What you have to do: Among the lines below, copy exactly those from the one with "let c : Capture" through the one with "strip := (t.get", counting both ends.

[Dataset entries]
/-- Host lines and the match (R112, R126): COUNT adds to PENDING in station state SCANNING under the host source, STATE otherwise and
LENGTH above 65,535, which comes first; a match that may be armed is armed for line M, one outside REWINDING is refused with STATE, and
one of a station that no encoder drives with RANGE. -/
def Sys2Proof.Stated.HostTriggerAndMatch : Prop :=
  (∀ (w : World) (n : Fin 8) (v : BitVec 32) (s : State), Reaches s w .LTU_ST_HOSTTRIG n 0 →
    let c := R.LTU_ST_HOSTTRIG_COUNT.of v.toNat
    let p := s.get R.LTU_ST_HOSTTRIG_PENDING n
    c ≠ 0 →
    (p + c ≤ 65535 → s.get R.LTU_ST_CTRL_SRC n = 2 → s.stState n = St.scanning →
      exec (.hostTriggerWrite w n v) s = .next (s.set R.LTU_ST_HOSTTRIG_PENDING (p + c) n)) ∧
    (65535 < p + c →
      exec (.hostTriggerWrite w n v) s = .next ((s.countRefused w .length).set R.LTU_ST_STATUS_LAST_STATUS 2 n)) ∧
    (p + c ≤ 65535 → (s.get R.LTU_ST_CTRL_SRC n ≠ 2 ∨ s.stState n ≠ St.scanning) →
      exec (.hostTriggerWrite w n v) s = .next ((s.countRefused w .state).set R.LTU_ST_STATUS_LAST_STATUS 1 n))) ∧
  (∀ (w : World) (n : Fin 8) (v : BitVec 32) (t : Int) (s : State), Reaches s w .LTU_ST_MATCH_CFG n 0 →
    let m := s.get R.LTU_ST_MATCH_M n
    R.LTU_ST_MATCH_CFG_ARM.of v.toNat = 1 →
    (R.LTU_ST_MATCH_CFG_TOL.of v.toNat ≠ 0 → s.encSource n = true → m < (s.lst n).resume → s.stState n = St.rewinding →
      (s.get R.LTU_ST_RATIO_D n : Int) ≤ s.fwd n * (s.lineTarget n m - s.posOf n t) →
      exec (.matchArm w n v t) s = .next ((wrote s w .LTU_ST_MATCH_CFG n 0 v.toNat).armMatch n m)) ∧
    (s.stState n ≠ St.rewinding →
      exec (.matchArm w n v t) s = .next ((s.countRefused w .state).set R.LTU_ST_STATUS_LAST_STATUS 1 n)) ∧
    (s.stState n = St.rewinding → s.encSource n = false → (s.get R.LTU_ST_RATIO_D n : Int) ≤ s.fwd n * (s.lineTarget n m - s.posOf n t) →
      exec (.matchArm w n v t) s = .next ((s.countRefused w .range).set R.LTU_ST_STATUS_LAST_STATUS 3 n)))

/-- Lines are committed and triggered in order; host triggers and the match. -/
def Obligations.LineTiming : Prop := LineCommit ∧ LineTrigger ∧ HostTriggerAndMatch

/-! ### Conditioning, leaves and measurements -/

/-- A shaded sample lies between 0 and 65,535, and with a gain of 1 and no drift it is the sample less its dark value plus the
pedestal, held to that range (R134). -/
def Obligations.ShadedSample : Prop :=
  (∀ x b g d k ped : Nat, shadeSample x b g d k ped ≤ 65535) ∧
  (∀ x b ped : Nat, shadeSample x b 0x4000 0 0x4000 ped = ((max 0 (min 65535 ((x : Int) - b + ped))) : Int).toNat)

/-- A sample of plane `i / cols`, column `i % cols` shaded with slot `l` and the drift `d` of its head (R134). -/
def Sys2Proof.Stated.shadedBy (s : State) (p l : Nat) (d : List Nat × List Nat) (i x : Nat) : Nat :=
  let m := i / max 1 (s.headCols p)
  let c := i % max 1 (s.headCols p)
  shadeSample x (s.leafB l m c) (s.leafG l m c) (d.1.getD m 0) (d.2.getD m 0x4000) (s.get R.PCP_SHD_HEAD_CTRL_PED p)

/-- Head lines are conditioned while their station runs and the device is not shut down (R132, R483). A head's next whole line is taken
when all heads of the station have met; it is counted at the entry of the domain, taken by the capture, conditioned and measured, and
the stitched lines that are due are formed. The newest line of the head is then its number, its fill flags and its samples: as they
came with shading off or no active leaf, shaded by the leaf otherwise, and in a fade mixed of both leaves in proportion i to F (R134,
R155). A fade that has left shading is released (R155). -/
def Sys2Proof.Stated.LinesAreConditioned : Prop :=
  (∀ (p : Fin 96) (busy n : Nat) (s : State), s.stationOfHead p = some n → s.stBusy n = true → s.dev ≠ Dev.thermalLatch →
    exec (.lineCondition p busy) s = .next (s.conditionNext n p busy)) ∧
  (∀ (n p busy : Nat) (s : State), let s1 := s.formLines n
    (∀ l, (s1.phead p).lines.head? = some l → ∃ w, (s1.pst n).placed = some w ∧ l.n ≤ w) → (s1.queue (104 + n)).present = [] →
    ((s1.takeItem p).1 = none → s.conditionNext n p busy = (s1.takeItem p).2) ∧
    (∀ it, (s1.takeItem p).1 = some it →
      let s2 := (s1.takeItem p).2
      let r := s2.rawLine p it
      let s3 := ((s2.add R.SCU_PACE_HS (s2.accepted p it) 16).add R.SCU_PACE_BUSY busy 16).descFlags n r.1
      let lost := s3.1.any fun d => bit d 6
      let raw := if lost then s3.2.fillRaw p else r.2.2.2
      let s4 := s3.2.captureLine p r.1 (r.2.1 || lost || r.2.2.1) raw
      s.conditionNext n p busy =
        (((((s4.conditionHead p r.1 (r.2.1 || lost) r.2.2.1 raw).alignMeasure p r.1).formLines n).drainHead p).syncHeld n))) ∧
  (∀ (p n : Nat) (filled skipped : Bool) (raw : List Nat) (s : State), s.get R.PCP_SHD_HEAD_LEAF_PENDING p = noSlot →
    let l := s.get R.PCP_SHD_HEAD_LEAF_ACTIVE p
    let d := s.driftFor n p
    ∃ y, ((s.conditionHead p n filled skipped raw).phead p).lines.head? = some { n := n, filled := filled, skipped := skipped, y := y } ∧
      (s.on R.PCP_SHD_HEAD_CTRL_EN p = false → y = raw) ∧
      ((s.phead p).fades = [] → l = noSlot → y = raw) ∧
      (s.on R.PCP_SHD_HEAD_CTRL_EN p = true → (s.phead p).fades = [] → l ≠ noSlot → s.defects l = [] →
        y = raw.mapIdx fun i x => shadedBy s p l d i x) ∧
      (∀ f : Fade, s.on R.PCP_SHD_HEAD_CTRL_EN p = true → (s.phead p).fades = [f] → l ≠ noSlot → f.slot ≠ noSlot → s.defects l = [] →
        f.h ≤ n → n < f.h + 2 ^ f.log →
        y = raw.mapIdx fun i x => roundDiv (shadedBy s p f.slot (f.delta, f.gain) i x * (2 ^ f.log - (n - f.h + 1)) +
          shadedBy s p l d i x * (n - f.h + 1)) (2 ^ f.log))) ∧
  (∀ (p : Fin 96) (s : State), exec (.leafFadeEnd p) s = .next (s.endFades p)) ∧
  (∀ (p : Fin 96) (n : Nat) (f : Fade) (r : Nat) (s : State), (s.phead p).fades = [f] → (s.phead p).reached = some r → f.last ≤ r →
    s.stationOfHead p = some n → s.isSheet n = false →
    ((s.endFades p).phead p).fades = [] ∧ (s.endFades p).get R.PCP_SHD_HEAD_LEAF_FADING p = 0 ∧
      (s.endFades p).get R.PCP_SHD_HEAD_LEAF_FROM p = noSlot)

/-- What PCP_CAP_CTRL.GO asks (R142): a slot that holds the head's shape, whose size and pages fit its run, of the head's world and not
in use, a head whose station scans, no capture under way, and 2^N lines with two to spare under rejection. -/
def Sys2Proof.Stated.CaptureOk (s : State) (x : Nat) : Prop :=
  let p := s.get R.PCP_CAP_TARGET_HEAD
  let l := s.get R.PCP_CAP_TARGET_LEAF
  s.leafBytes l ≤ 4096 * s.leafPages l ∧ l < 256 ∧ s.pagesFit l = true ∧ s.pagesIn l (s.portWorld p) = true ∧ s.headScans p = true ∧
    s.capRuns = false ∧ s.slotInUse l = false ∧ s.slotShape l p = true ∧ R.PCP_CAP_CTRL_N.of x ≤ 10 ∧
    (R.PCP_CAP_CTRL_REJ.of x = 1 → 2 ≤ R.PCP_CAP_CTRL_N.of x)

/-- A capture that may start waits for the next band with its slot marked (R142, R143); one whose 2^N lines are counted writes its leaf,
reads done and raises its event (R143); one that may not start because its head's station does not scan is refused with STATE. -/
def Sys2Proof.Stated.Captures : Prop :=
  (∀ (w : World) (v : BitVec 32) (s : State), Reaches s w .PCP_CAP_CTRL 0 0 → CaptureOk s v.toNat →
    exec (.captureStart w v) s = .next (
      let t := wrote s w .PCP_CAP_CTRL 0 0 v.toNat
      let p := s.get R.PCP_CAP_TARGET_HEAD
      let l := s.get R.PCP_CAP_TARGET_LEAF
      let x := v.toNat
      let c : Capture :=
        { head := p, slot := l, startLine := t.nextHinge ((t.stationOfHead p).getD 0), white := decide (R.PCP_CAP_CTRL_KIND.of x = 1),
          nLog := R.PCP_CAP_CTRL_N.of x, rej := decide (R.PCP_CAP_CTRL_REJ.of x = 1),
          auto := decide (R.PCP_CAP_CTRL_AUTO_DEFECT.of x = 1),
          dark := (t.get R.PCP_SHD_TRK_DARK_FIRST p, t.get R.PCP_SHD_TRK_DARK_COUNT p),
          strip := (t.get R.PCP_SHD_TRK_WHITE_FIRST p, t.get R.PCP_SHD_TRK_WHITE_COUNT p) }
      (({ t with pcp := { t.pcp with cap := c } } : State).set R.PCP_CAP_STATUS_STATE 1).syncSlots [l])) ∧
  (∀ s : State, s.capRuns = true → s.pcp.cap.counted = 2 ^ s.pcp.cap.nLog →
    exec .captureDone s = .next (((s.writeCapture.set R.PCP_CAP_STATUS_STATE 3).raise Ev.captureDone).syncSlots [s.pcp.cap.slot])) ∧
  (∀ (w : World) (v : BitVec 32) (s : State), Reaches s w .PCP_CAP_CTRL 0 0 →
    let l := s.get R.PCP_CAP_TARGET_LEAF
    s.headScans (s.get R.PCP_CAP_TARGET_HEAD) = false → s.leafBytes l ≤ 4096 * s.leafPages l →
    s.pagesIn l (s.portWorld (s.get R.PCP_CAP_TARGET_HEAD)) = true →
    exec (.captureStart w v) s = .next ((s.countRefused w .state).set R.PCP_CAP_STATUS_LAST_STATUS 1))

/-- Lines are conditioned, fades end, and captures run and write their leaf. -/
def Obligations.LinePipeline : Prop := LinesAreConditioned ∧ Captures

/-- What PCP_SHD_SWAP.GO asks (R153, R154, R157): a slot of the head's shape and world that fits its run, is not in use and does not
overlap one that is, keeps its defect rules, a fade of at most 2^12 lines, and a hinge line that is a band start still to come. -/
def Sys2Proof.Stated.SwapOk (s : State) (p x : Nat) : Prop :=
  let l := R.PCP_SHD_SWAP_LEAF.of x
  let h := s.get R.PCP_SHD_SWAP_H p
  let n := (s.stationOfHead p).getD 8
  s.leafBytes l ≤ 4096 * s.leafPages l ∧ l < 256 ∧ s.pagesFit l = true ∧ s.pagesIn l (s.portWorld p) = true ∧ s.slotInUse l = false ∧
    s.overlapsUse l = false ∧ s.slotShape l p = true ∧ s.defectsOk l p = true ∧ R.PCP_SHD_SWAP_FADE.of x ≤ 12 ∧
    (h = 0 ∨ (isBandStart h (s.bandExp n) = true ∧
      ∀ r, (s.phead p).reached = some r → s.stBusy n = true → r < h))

Task solution:
      let c : Capture :=
        { head := p, slot := l, startLine := t.nextHinge ((t.stationOfHead p).getD 0), white := decide (R.PCP_CAP_CTRL_KIND.of x = 1),
          nLog := R.PCP_CAP_CTRL_N.of x, rej := decide (R.PCP_CAP_CTRL_REJ.of x = 1),
          auto := decide (R.PCP_CAP_CTRL_AUTO_DEFECT.of x = 1),
          dark := (t.get R.PCP_SHD_TRK_DARK_FIRST p, t.get R.PCP_SHD_TRK_DARK_COUNT p),
          strip := (t.get R.PCP_SHD_TRK_WHITE_FIRST p, t.get R.PCP_SHD_TRK_WHITE_COUNT p) }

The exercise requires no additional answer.